|M.Sc Student||Zborovsky Lieby|
|Subject||Alkali Metal Substituted Silenes. Preparation, Structure|
|Department||Department of Chemistry||Supervisors||Dr. Dmitry Bravo-Zhivotovs|
|? 18? Yitzhak Apeloig|
The main target of this work was the preparation of novel anions with a silicon-carbon double bond, i.e., LiR’Si=CR2 via silenolate (R3Si)2Si=C(OLi)R’ precursors. Thus, the first enol form silenolates (R3Si)2Si=C(OLi)1-Ad (R3Si=tBuMe2Si, tBu2MeSi) were obtained by a lithium-bromine exchange reaction of Br(R3Si)2SiC(O)Ad with tBuMe2SiLi in hexane. The structure of the silenolates was characterized by X-ray crystallography indicating its clear doubly-bonded (silene) character. Addition of THF to silenolate (tBu2MeSi)2Si=C(OLi)1-Ad in the presence of excess R3SiLi (R3Si= tBuMe2Si, tBu2MeSi) resulted in the formation of the first silenyllithiums Li(tBu2MeSi)Si=C(SitBu2Me)1-Ad and Li(tBuMe2Si)Si=C(SitBu2Me)Ad that were characterized by X-ray crystallography and NMR spectroscopy. The suggested mechanism leading to the silenyllithium proceeds via elimination of tBu2MeSiOLi, forming a transient silyne that rearranges to silylidene which reacts with excess silyllithium to give the silenyllithium product. The elimination reaction requires both THF addition and the presence of excess silyllithium.

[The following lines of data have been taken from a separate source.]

-- ==== Sys2Proof/Syntax.lean ====
section
/-! DEFINITION. `Instr`: one constructor for each of the 42 rows of spec/opcode_table.json, in the table's order. -/

namespace Sys2Proof

/-- The operations of the block. The first ten are the host's commands (30_encoding.md R95 to R99); the rows with a data
format follow; the last ten are the internal operations, which have no encoding. -/
inductive Instr where
  /-- SEND_TIME (45_driver_commands.md R261). -/
  | sendTime (hours minutes : Int)
  /-- SEND_RAW (45_driver_commands.md R263): the symbols, leftmost first. -/
  | sendRaw (symbols : List Byte)
  /-- RESERVED, opcode 0x00 (45_driver_commands.md R268). -/
  | reserved00
  /-- RESERVED, opcode 0x03. -/
  | reserved03
  /-- RESERVED, opcodes 0x04 to 0x07; the operand is the opcode's low bits. -/
  | reserved04 (low : BitVec 2)
  /-- RESERVED, opcodes 0x08 to 0x0F. -/
  | reserved08 (low : BitVec 3)
  /-- RESERVED, opcodes 0x10 to 0x1F. -/
  | reserved10 (low : BitVec 4)
  /-- RESERVED, opcodes 0x20 to 0x3F. -/
  | reserved20 (low : BitVec 5)
  /-- RESERVED, opcodes 0x40 to 0x7F. -/
  | reserved40 (low : BitVec 6)
  /-- RESERVED, opcodes 0x80 to 0xFF. -/
  | reserved80 (low : BitVec 7)
  /-- GLYPH_0 to GLYPH_9: the entries of FONT (40_segment_font.md R122 to R131). -/
  | glyph0
  | glyph1
  | glyph2
  | glyph3
  | glyph4
  | glyph5
  | glyph6
  | glyph7
  | glyph8
  | glyph9
  /-- TRACE_EVENT (30_encoding.md R92): one record of the trace ROM. -/
  | traceEvent (data clock enable : Level) (delay : BitVec 29)
  /-- FRAME_REF40 (30_encoding.md R84): the three digits' lit segments as SEG7 masks and the bits (4,6) and (4,0). -/
  | frameRef40 (minuteOnes minuteTens hourOnes : BitVec 7) (h6 h0 : Bool)
  /-- WIRE_W40 (30_encoding.md R86): the 40 frame bits, the first on the wire most significant. -/
  | wireW40 (bits : BitVec 40)
  /-- WIRE_W41 (30_encoding.md R87): the framing bit 1, then the 40 frame bits. -/
  | wireW41 (bits : BitVec 40)
  /-- The status codes of 30_encoding.md R103. -/
  | statusOk
  | statusInvalidInput
  | statusInvalidLength
  | statusInvalidCharacter
  | statusTransportFault
  | statusInvalidCommand
  | statusConfigurationError
  | statusInvalidDigit
  /-- SEGFONT (40_segment_font.md R120). -/
  | segfont (digit : Int)
  /-- LOCATE (41_segment_map.md R140). -/
  | locate (position : DigitPosition) (segment : Segment)
  /-- ENCODE (42_frame_encoder.md R170). -/
  | encode (hours minutes : Int)
  /-- EXPAND of the frame in FRAME (43_line_transport.md R201). -/
  | expand
  /-- TRANSMIT of a 5-byte frame (43_line_transport.md R200). -/
  | transmit (frame : Frame)
  /-- SHIFTOUT of the bits in SR (43_line_transport.md R205). -/
  | shiftout
  /-- REPLAY of the trace (44_startup_replay.md R240). -/
  | replay
  /-- IDLE_ASSERT (44_startup_replay.md R245). -/
  | idleAssert
  /-- SETLINE (43_line_transport.md R220). -/
  | setline (id : Line) (level : Level)
  /-- DELAY (43_line_transport.md R221). -/
  | delay (t : Duration)
  deriving DecidableEq, Repr

end Sys2Proof
end

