/-- ENCODE is one-to-one on the 1440 valid times, for every profile that passes its check (42_frame_encoder.md R182). -/
def Obligations.EncodeIsOneToOne : Prop :=
  ∀ (p : Profile) (h m h' m' : Int), profileOk p = true → timeInRange h m = true → timeInRange h' m' = true →
    encodeFrame p h m = encodeFrame p h' m' → h = h' ∧ m = m'

/-- The closed form of REF40 (41_segment_map.md R157, under the spec's decisions D1 and D2): byte 0 is 0xAC, bytes 2 and 3
are `(m & 0x7B) | 0x04 | (m[2] << 7)`, byte 1 is `(m & 0x7B) | 0x04`, byte 4 has MinuteOnes E in bit 7 and, for hour-tens 0
and 2, the two hour-tens bits. -/
def Obligations.Ref40ClosedForm : Prop :=
  ∀ (ht1 : List Loc) (timing : Timing) (hours minutes : Int),
    timeInRange hours minutes = true → (hours < 10 ∨ 20 ≤ hours) →
    let digitByte := fun (d : Int) => ((glyph d.toNat).setWidth 8 &&& 0x7B#8) ||| 0x04#8
    let e := fun (d : Int) => if isLit (glyph d.toNat) .e = true then 0x80#8 else 0#8
    encodeFrame (ref40 ht1 timing) hours minutes =
      #v[0xAC#8, digitByte (minutes % 10), digitByte (minutes / 10) ||| e (minutes / 10),
         digitByte (hours % 10) ||| e (hours % 10), e (minutes % 10) ||| (if hours < 10 then 0#8 else 0x41#8)]

/-- FRAME_REF40 completes in every state and gives the caller the frame whose wire bits are the field table of
30_encoding.md R84; nothing of the block changes (log entry 11 is the model's choice of this as the row's operation, log entry
34 its constant bits). The latch FRAME is written by ENCODE alone, in its own row and in SEND_TIME: every other operation
that ends without a reset leaves it (10_state.md R23). -/
def Obligations.FrameRef40FollowsTheFieldTable : Prop :=
  (∀ (s : State) (mo mt ho : BitVec 7) (h6 h0 : Bool),
    ∃ f, exec (.frameRef40 mo mt ho h6 h0) s = .next { s with result := .frame f } ∧
      frameWire f = frameRef40Bits mo mt ho h6 h0) ∧
  ∀ (i : Instr) (s t : State), exec i s = .next t → t.past = s.past → t.frame ≠ s.frame →
    ∃ hours minutes, i = .encode hours minutes ∨ i = .sendTime hours minutes

/-! ### Frame to bits, bits to lines -/

/-- EXPAND completes in every state and writes SR alone: for a legal `frameBits` SR gets exactly that many bits, the bit of
location (k, i) stands at 8k + 7 - i, one later behind the framing bit 1 of a 41-bit profile
(43_line_transport.md R201, 20_memory.md R56, 30_encoding.md R86, R87). -/
def Obligations.ExpandOrdersTheFrameBits : Prop :=
  ∀ (s : State), ∃ t, exec .expand s = .next t ∧ t = { s with sr := t.sr, result := .done } ∧
    (s.cfg.profile.frameBits = 40 →
      t.sr.length = 40 ∧ ∀ l, inFrame l = true → t.sr[8 * l.byteIndex + (7 - l.bitIndex)]? = some (frameBit s.frame l)) ∧
    (s.cfg.profile.frameBits = 41 →
      t.sr.length = 41 ∧ t.sr[0]? = some true ∧
      ∀ l, inFrame l = true → t.sr[8 * l.byteIndex + (7 - l.bitIndex) + 1]? = some (frameBit s.frame l))

/-- The wire formats complete in every state and give the caller their bit sequence: 40 frame bits, the most significant first;
the framing bit 1 before them in W41; nothing of the block changes (30_encoding.md R86, R87; log entry 11 is the model's choice
of this as the rows' operation). The latch SR is written by EXPAND, in its own row, in TRANSMIT and in SEND_TIME, and by
SEND_RAW: every other operation that ends without a reset leaves it; and where `frameBits` is legal SR keeps exactly that many
bits (10_state.md R26). -/
def Obligations.WireFormatsGiveTheirBits : Prop :=
  (∀ (s : State) (bits : BitVec 40),
    (∃ sr, exec (.wireW40 bits) s = .next { s with result := .bits sr } ∧ sr.length = 40 ∧
      ∀ j, j < 40 → sr[j]? = some (bits.getLsbD (39 - j))) ∧
    (∃ sr, exec (.wireW41 bits) s = .next { s with result := .bits sr } ∧ sr.length = 41 ∧
      sr[0]? = some true ∧ ∀ j, j < 40 → sr[j + 1]? = some (bits.getLsbD (39 - j)))) ∧
  ∀ (i : Instr) (s t : State), exec i s = .next t →
    (t.past = s.past → t.sr ≠ s.sr → i = .expand ∨ (∃ f, i = .transmit f) ∨ (∃ symbols, i = .sendRaw symbols) ∨
      ∃ hours minutes, i = .sendTime hours minutes) ∧
    (frameBitsLegal s.cfg.profile = true → s.sr.length = s.cfg.profile.frameBits →
      t.sr.length = t.cfg.profile.frameBits)

/-- A transfer that nothing disturbs: SHIFTOUT from READY(Idle) completes with the trace `T(SR)`, which has `5n + 6` events,
`3n + 3` writes and `2n + 3` delays and the nominal duration `tAssert + n (tLow + tHigh) + tDataIdle + tFinal`, and is a
function of SR and the timing constants alone; everything else is unchanged (43_line_transport.md R211, R212). -/
def Obligations.ShiftoutCompletesWithTheClosedTrace : Prop :=
  ∀ (s : State), s.seq = .ready .idle → frameBitsLegal s.cfg.profile = true → s.undisturbed = true →
    let n := s.cfg.profile.frameBits
    let t := s.cfg.profile.timing
    exec .shiftout s = .next (s.afterTransfer s.shiftBits) ∧ s.shiftBits.length = n ∧
    (transferTrace t s.shiftBits).length = 5 * n + 6 ∧ writeCount (transferTrace t s.shiftBits) = 3 * n + 3 ∧
    (transferTrace t s.shiftBits).length - writeCount (transferTrace t s.shiftBits) = 2 * n + 3 ∧
    traceDuration (transferTrace t s.shiftBits) =
      seconds t.tAssert + n * (seconds t.tLow + seconds t.tHigh) + seconds t.tDataIdle + seconds t.tFinal

/-- TRANSMIT completes with the transfer of its frame's bits, those EXPAND makes of the frame: exactly `frameBits` of them, the
framing bit 1 first in a 41-bit profile; idle lines, status OK. It is no property of SEND_RAW, which on a 41-bit profile can send
a 0 there (43_line_transport.md R200, R201, R202, R205, R211, R212; that TRANSMIT loads SR from its operand and leaves the latch
FRAME alone is the model's reading, log entry 30). -/
def Obligations.FrameExpansionOfTransmit : Prop :=
  (∀ (s : State) (f : Frame), s.seq = .ready .idle → frameBitsLegal s.cfg.profile = true → s.undisturbed = true →
    let bits := expandBits s.cfg.profile.frameBits f
    exec (.transmit f) s = .next (State.afterTransfer { s with sr := bits } bits) ∧
      exec .expand { s with frame := f } = .next { s with frame := f, sr := bits, result := .done } ∧
      bits.length = s.cfg.profile.frameBits ∧ (s.cfg.profile.frameBits = 41 → bits.head? = some true)) ∧
  (∀ s : State, s.seq = .ready .idle → s.undisturbed = true → s.cfg.profile.frameBits = 41 →
    ∃ symbols bits, exec (.sendRaw symbols) s = .next (State.afterTransfer { s with sr := bits } bits) ∧
      bits.length = 41 ∧ bits.head? = some false)

/-- SEND_TIME completes: when ready, in range, undisturbed, it encodes, expands and transfers, ends with OK and idle lines, and
changes nothing else (45_driver_commands.md R261). -/
def Obligations.SendTimeTransfersTheFrame : Prop :=
  ∀ (s : State) (hours minutes : Int), s.seq = .ready .idle → frameBitsLegal s.cfg.profile = true → s.undisturbed = true →
    0 ≤ hours → hours ≤ 23 → 0 ≤ minutes → minutes ≤ 59 →
    ∃ t, exec .expand (s.encode hours minutes) = .next t ∧
      exec (.sendTime hours minutes) s = .next (t.afterTransfer t.sr) ∧
      t.frame = encodeFrame s.cfg.profile hours minutes

/-- SEND_RAW completes: when ready and undisturbed, a string of `frameBits` binary digits is sent as given, symbol n as bit n,
'1' as 1; FRAME and the digit latches are not touched (45_driver_commands.md R263, R266, R267; the byte values of the symbols
are log entry 19). -/
def Obligations.SendRawTransfersTheString : Prop :=
  ∀ (s : State) (symbols : List Byte), s.seq = .ready .idle → frameBitsLegal s.cfg.profile = true → s.undisturbed = true →
    symbols.length = s.cfg.profile.frameBits → (∀ b ∈ symbols, b = 0x30#8 ∨ b = 0x31#8) →
    let bits := symbols.map fun b => decide (b = 0x31#8)
    exec (.sendRaw symbols) s = .next (State.afterTransfer { s with sr := bits } bits)
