/-! ### The wire formats -/

/-- Settles O24: the bits are those of the word, and `exec_latched` names the writers of SR. -/
theorem wireFormatsGiveTheirBits : Obligations.WireFormatsGiveTheirBits := by
  refine ⟨fun s bits => ⟨⟨_, rfl, Laws.Width.wordBits_length bits, fun j hj => wordBits_getElem? bits hj⟩,
    ⟨_, rfl, congrArg Nat.succ (Laws.Width.wordBits_length bits), rfl, fun j hj => ?_⟩⟩,
    fun i s t h => ⟨fun kept => ?_, exec_keeps_srLength h⟩⟩
  · rw [List.getElem?_cons_succ]
    exact wordBits_getElem? bits hj
  · obtain ⟨-, sr⟩ := exec_latched i s t h kept
    exact sr

/-! ### The frame of FRAME_REF40 -/

/-- The 40 places of a frame in wire order (20_memory.md R56). -/
def wirePlaces : List Loc := (List.range 5).flatMap fun k => [7, 6, 5, 4, 3, 2, 1, 0].map fun i => ⟨k, i⟩

theorem frameWire_eq_map_frameBit (f : Frame) : frameWire f = wirePlaces.map (frameBit f) := by
  rcases f with ⟨⟨xs⟩, hx⟩
  rcases xs with _ | ⟨a, _ | ⟨b, _ | ⟨c, _ | ⟨d, _ | ⟨e, _ | _⟩⟩⟩⟩⟩ <;> simp at hx
  rfl

/-- A location is among those a set of segments lights exactly if a lit segment has it. -/
theorem contains_segmentLocations (p : Profile) (position : DigitPosition) (m : BitVec 7) (l : Loc) :
    (segmentLocations p position (litSegments m)).contains l =
      allSegments.any fun segment => decide (locate p position segment = some l) && isLit m segment := by
  rw [Bool.eq_iff_iff]
  simp [segmentLocations, litSegments, and_comm, and_assoc]

theorem inFrame_of_mem_wirePlaces : ∀ l ∈ wirePlaces, inFrame l = true := by decide

/-- Each of the 40 bits is a bit of the base frame, one of the two hour-tens bits, or at the place of a lit segment. -/
theorem frameWire_frameRef40 (mo mt ho : BitVec 7) (h6 h0 : Bool) :
    frameWire (frameRef40 mo mt ho h6 h0) = frameRef40Bits mo mt ho h6 h0 := by
  unfold frameRef40
  rw [frameWire_eq_map_frameBit,
    List.map_congr_left fun l hl => frameBit_setFrameBits _ _ l (inFrame_of_mem_wirePlaces l hl)]
  simp only [List.contains_append, contains_segmentLocations]
  simp [wirePlaces, List.range, List.range.loop, allSegments, locate, positionMap, segmentEntry, ref40, frameBit,
    frameRef40Bits]

/-- Settles O22: the frame bit by bit, and `exec_latched` for the writers of FRAME. -/
theorem frameRef40FollowsTheFieldTable : Obligations.FrameRef40FollowsTheFieldTable := by
  refine ⟨fun s mo mt ho h6 h0 => ⟨_, rfl, frameWire_frameRef40 mo mt ho h6 h0⟩, fun i s t h kept => ?_⟩
  obtain ⟨frame, -⟩ := exec_latched i s t h kept
  exact frame

end Sys2Proof.Machine

/-! PROOFS. Composite operations (30_encoding.md R102), and what a step reads: the command at the port, the record of the trace
(R92, R95, 45_driver_commands.md R262). -/

namespace Sys2Proof.Machine

/-! ### Composite operations -/

/-- SHIFTOUT with any bits in SR. -/
theorem shiftout_of_ready (s : State) (ready : s.seq = .ready .idle) (bits : List Bool) :
    exec .shiftout { s with sr := bits } = conclude (shiftoutMicro { s with sr := bits }) :=
  when_ready { s with sr := bits } ready _

theorem transmit_of_ready (s : State) (ready : s.seq = .ready .idle) (f : Frame) :
    exec (.transmit f) s = conclude (shiftoutMicro { s with sr := expandBits s.cfg.profile.frameBits f }) :=
  when_ready s ready _

theorem symbolBit_of_digit {b : Byte} (digit : b = 0x30#8 ∨ b = 0x31#8) :
    symbolBit b = some (decide (b = 0x31#8)) := by
  obtain rfl | rfl := digit <;> rfl

theorem firstBadSymbol_of_digits {symbols : List Byte} (digits : ∀ b ∈ symbols, b = 0x30#8 ∨ b = 0x31#8) (n : Nat) :
    firstBadSymbol n symbols = none := by
  induction symbols generalizing n with
  | nil => rfl
  | cons b symbols ih =>
    rw [List.forall_mem_cons] at digits
    rw [firstBadSymbol, symbolBit_of_digit digits.1]
    exact ih digits.2 (n + 1)

theorem symbolBits_of_digits {symbols : List Byte} (digits : ∀ b ∈ symbols, b = 0x30#8 ∨ b = 0x31#8) :
    symbolBits symbols = symbols.map fun b => decide (b = 0x31#8) :=
  List.map_congr_left fun b hb => by simp [symbolBit_of_digit (digits b hb)]
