-- ==== Sys2Proof/Certificates/Slice0/Obligations.lean ====
section
/-! DEFINITION. The statements about the model, each from the rules of spec/ its docstring names. `a.toNat / 4 * 4`
(`wordOf a`) is the word an address accesses (20_memory.md R62). A `draw()` is stated as "some value".

THE MODEL'S CHOICES that many statements touch, and no rule of spec/: that the pending inputs are a list in State, oldest
first (log 1), where a statement names `inputs`; that the port `rdata` keeps its word in a step that reads nothing (log
7), and that `cfg`, `inputs` and `draws` stand in State (log 1, 3, 6), where a next state is written as the old one with
fields changed; that a pair at unit time 0 is (0, 0) (log 20), where a statement about `pulses` has no premise on the
unit time. -/

open Sys2Proof Sys2Proof.Machine

/-! ## Encoding and the step -/

/-- 30_encoding.md R70, R71 and opcode_table.json: words written out from the table, one of each row and three
with ignored bits set. -/
def Obligations.CommandWordsDecode : Prop :=
  decode (.cmd 0x00000000#32) = .ok .nop ∧ decode (.cmd 0x00000001#32) = .ok .build ∧
  decode (.cmd 0x00000002#32) = .ok .encode ∧ decode (.cmd 0x00000003#32) = .ok .send ∧
  decode (.cmd 0x00000004#32) = .ok .run ∧ decode (.cmd 0x00000005#32) = .ok .cancel ∧
  decode (.cmd 0x00000006#32) = .ok .pinOff ∧ decode (.cmd 0x00000105#32) = .ok .cancel ∧
  decode (.cmd 0xFFFFFF00#32) = .ok .nop ∧ decode (.cmd 0x00000107#32) = .error (.reservedOpcode 7) ∧
  decode (.bus 0b01000000000101000#17 0) = .ok (.regRead 0x0028) ∧
  decode (.bus 0b10000000000011000#17 0x0000011C#32) = .ok (.regWrite 0x0018 0x0000011C)

/-- 30_encoding.md R70, R72, R89: decoding undoes encoding for every instruction, and only the encoder's word
(a command's ignored bits apart, a read's undriven data apart) decodes to it. The third clause also says that a bus
pattern with both strobes or with neither decodes to no instruction; that part is the model's choice (log 11, DEDUCED)
and no rule's: R89 names nothing illegal beyond the reserved opcodes. -/
def Obligations.DecodeAndEncodeAgree : Prop :=
  (∀ i, decode (encode i) = .ok i) ∧
  (∀ w i, decode (.cmd w) = .ok i ↔ encode i = .cmd (w &&& 0xFF#32)) ∧
  (∀ p d i, decode (.bus p d) = .ok i ↔
    (∃ a, i = .regWrite a d ∧ encode i = .bus p d) ∨ (∃ a, i = .regRead a ∧ encode i = .bus p 0))

/-- 30_encoding.md R89: every word decodes, by `w[7:0]` alone, to one of the seven commands or to "reserved", and
every access by `we`. -/
def Obligations.DecodingIsTotal : Prop :=
  (∀ w : Word, if w.toNat % 256 < 7
    then ∃ i, decode (.cmd w) = .ok i ∧ i ∈ [.nop, .build, .encode, .send, .run, .cancel, .pinOff]
    else decode (.cmd w) = .error (.reservedOpcode (w.setWidth 8))) ∧
  (∀ v w : Word, v.toNat % 256 = w.toNat % 256 → decode (.cmd v) = decode (.cmd w)) ∧
  (∀ we addr wdata, decode (.bus (accessPattern we addr) wdata) =
    .ok (if we then .regWrite addr wdata else .regRead addr))

/-- 00_scope.md R9: a step is one atomic step of one agent, HOST, TICK or RESET. A host access runs the decoded
instruction; a write to `CMD` runs the decoded command. R9 leaves the order of the agents free: that the inputs stand in
a list and that a step takes the oldest is the model's choice (log 1, DESIGN CHOICE), and so is that a step with nothing
pending changes nothing (log 2, DESIGN CHOICE). -/
def Obligations.StepRunsTheDecodedInstruction : Prop :=
  (∀ s we addr wdata rest i, s.inputs = .host we addr wdata :: rest →
    decode (.bus (accessPattern we addr) wdata) = .ok i →
    step s = exec i { s with inputs := rest }) ∧
  (∀ s addr wdata rest i, s.inputs = .host true addr wdata :: rest → addr.toNat < 4 →
    decode (.cmd wdata) = .ok i → step s = exec i { s with inputs := rest }) ∧
  (∀ s pinFault rest, s.inputs = .tick pinFault :: rest →
    step s = tickStep pinFault { s with inputs := rest }) ∧
  (∀ s rest, s.inputs = .reset :: rest → step s = .next (resetStep { s with inputs := rest })) ∧
  (∀ s, s.inputs = [] → step s = .next s)

/-! ## Host accesses -/

/-- 20_memory.md R59: a write to `CMD` executes the command of its low byte, whatever its other bits; a read returns
0 and executes nothing. -/
def Obligations.CmdWriteRunsTheCommand : Prop :=
  (∀ a w s i, a.toNat < 4 → decode (.cmd w) = .ok i → exec (.regWrite a w) s = exec i s) ∧
  (∀ a v w s, a.toNat < 4 → v.toNat % 256 = w.toNat % 256 → exec (.regWrite a v) s = exec (.regWrite a w) s) ∧
  (∀ a s, a.toNat < 4 → exec (.regRead a) s = .next { s with rdata := 0 })

/-- 30_encoding.md R72: a reserved opcode is rejected with reason 1 and no other effect, busy or not. -/
def Obligations.ReservedOpcodeIsRejected : Prop :=
  ∀ (a : Addr) (w : Word) (s : State), a.toNat < 4 → 7 ≤ w.toNat % 256 →
    exec (.regWrite a w) s = .next { s with err := .commandRejected, errInfo := 1 }

/-- 20_memory.md R60: a read completes from every state, and nothing but the port `rdata` changes. -/
def Obligations.ReadChangesNothingButReadData : Prop :=
  ∀ a s, ∃ w, exec (.regRead a) s = .next { s with rdata := w }

/-- 20_memory.md R62: address bits 1:0 are ignored, and no address is misaligned. -/
def Obligations.AddressLowBitsAreIgnored : Prop :=
  ∀ a b w s, wordOf a = wordOf b →
    exec (.regRead a) s = exec (.regRead b) s ∧ exec (.regWrite a w) s = exec (.regWrite b w) s ∧
    (∃ t, exec (.regRead a) s = .next t) ∧ ∃ t, exec (.regWrite a w) s = .next t

/-- 20_memory.md R52: every field of `STATUS`, and a write to it is ignored. -/
def Obligations.StatusWordHoldsTheStatusFields : Prop :=
  ∀ a s, wordOf a = 0x0004 →
    (∃ w : Word, exec (.regRead a) s = .next { s with rdata := w } ∧
      w.getLsbD 0 = decide (s.txs = .tx) ∧ w.getLsbD 1 = s.frameValid ∧ w.getLsbD 2 = s.planValid ∧
      w.getLsbD 3 = s.cancelReq ∧ w.extractLsb' 4 2 = s.outcome.code ∧ w.extractLsb' 6 2 = 0 ∧
      w.extractLsb' 8 2 = s.err.code ∧ w.extractLsb' 10 2 = 0 ∧ w.extractLsb' 12 4 = s.errInfo ∧
      w.getLsbD 16 = s.pin ∧ w.extractLsb' 17 15 = 0) ∧
    (∀ v, exec (.regWrite a v) s = .next s)

/-- 20_memory.md R53, R54: the fields of `PROGRESS` and `INFO`, and a write to either is ignored. -/
def Obligations.ProgressAndInfoWords : Prop :=
  (∀ a s, wordOf a = 0x0008 →
    (∃ w : Word, exec (.regRead a) s = .next { s with rdata := w } ∧
      w.extractLsb' 0 8 = s.repI ∧ w.getLsbD 8 = decide (s.phase = .space) ∧ w.extractLsb' 9 7 = 0 ∧
      w.extractLsb' 16 16 = s.pairJ) ∧
    (∀ v, exec (.regWrite a v) s = .next s)) ∧
  (∀ a s, wordOf a = 0x000C →
    (∃ w : Word, exec (.regRead a) s = .next { s with rdata := w } ∧
      (w.extractLsb' 0 8).toNat = s.cfg.frameLen ∧ w.extractLsb' 8 8 = 0 ∧
      (w.extractLsb' 16 16).toNat = 8 * s.cfg.frameLen + 2) ∧
    (∀ v, exec (.regWrite a v) s = .next s))

/-- 30_encoding.md R86: the codes of `ERR`, `ERR_INFO` and `OUTCOME`. -/
def Obligations.StatusCodesAreTheTable : Prop :=
  [ErrKind.none, .invalidParameter, .transmissionFailed, .commandRejected].map ErrKind.code = [0, 1, 2, 3] ∧
  [FieldId.power, .mode, .temp, .fan, .dir, .powerful, .unitTime, .repeatCount].map FieldId.code =
    [1, 2, 3, 4, 5, 6, 7, 8] ∧
  [RejectReason.reservedOpcode, .busy, .noFrame, .noPlan].map RejectReason.code = [1, 2, 3, 4] ∧
  [TxOutcome.none, .success, .failed, .cancelled].map TxOutcome.code = [0, 1, 2, 3]

/-- 20_memory.md R58: each settings register stores the low bits of a write, in every state, and nothing else
changes; a read returns the stored value, zero-extended. -/
def Obligations.SettingsStoreTheLowBitsAndReadBack : Prop :=
  ∀ (a : Addr) (v : Word) (s : State),
    (wordOf a = 0x0010 →
      exec (.regWrite a v) s = .next { s with setPower := v.setWidth 8 } ∧
      exec (.regRead a) s = .next { s with rdata := s.setPower.setWidth 32 }) ∧
    (wordOf a = 0x0014 →
      exec (.regWrite a v) s = .next { s with setMode := v.setWidth 8 } ∧
      exec (.regRead a) s = .next { s with rdata := s.setMode.setWidth 32 }) ∧
    (wordOf a = 0x0018 →
      exec (.regWrite a v) s = .next { s with setTemp := v.setWidth 8 } ∧
      exec (.regRead a) s = .next { s with rdata := s.setTemp.setWidth 32 }) ∧
    (wordOf a = 0x001C →
      exec (.regWrite a v) s = .next { s with setFan := v.setWidth 8 } ∧
      exec (.regRead a) s = .next { s with rdata := s.setFan.setWidth 32 }) ∧
    (wordOf a = 0x0020 →
      exec (.regWrite a v) s = .next { s with setDir := v.setWidth 8 } ∧
      exec (.regRead a) s = .next { s with rdata := s.setDir.setWidth 32 }) ∧
    (wordOf a = 0x0024 →
      exec (.regWrite a v) s = .next { s with setPowerful := v.setWidth 8 } ∧
      exec (.regRead a) s = .next { s with rdata := s.setPowerful.setWidth 32 }) ∧
    (wordOf a = 0x0028 →
      exec (.regWrite a v) s = .next { s with unitTime := v.setWidth 16 } ∧
      exec (.regRead a) s = .next { s with rdata := s.unitTime.setWidth 32 }) ∧
    (wordOf a = 0x002C →
      exec (.regWrite a v) s = .next { s with repeatCount := v.setWidth 8 } ∧
      exec (.regRead a) s = .next { s with rdata := s.repeatCount.setWidth 32 }) ∧
    (wordOf a = 0x0030 →
      exec (.regWrite a v) s = .next { s with pinId := v.setWidth 8 } ∧
      exec (.regRead a) s = .next { s with rdata := s.pinId.setWidth 32 })

/-- 20_memory.md R55: the FRAME window. -/
def Obligations.FrameWindowShowsTheFrame : Prop :=
  ∀ (a : Addr) (s : State) (k : Nat), s.frame.length = s.cfg.frameLen → k < 256 → wordOf a = 0x0100 + 4 * k →
    (∀ h : k < s.frame.length, exec (.regRead a) s = .next { s with rdata := (s.frame[k]'h).setWidth 32 }) ∧
    (s.cfg.frameLen ≤ k → exec (.regRead a) s = .next { s with rdata := 0 }) ∧
    (∀ v, exec (.regWrite a v) s = .next s)

/-- 20_memory.md R56: the PSEQ window shows `pulses(PLAN_FRAME, PLAN_UNIT)`, no duration cut short. Where a draw at
reset left `PLAN_UNIT` 0, the pairs it shows are the model's choice (log 20). -/
def Obligations.PulseWindowShowsThePulses : Prop :=
  ∀ (a : Addr) (s : State) (j : Nat), j < 2048 →
    wordOf a = 0x4000 + 8 * j ∨ wordOf a = 0x4000 + 8 * j + 4 →
    (∀ p, (pulses s.cfg.toConfig s.planFrame s.planUnit.toNat)[j]? = some p →
      ∃ w : Word, exec (.regRead a) s = .next { s with rdata := w } ∧
        w.toNat = if wordOf a = 0x4000 + 8 * j then p.mark else p.space) ∧
    (8 * s.cfg.frameLen + 2 ≤ j → exec (.regRead a) s = .next { s with rdata := 0 }) ∧
    (∀ v, exec (.regWrite a v) s = .next s)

Aiming to deepen our understanding of the reactions of acylsilanes with silyllithium reagents, we explored the reactions of non-branched acylsilanes (R3Si)C(O)R’ with silyllithium reagents. We demonstrate that the reaction between silyllithium and acylsilanes involves a single electron transfer (SET) leading to the formation of the corresponding acylsilane anion-radical. The stability of this intermediate depends on kinetic (the size of the acylsilane and of the silyllithium) and thermodynamic (the polarity of the solvating media) factors. THF solvent as well as bulky tBu2MeSi substituents (on both the acylsilane and the silyllithium) stabilize the anion-radical, resulting in its isolation in the form of a unique triplet biradical which was characterized both by X-ray crystallography and EPR spectroscopy. On the other hand, performing the same reaction in hexane using the smaller tBuMe2Si substituent leads to the formation of an α-silyl carbanion.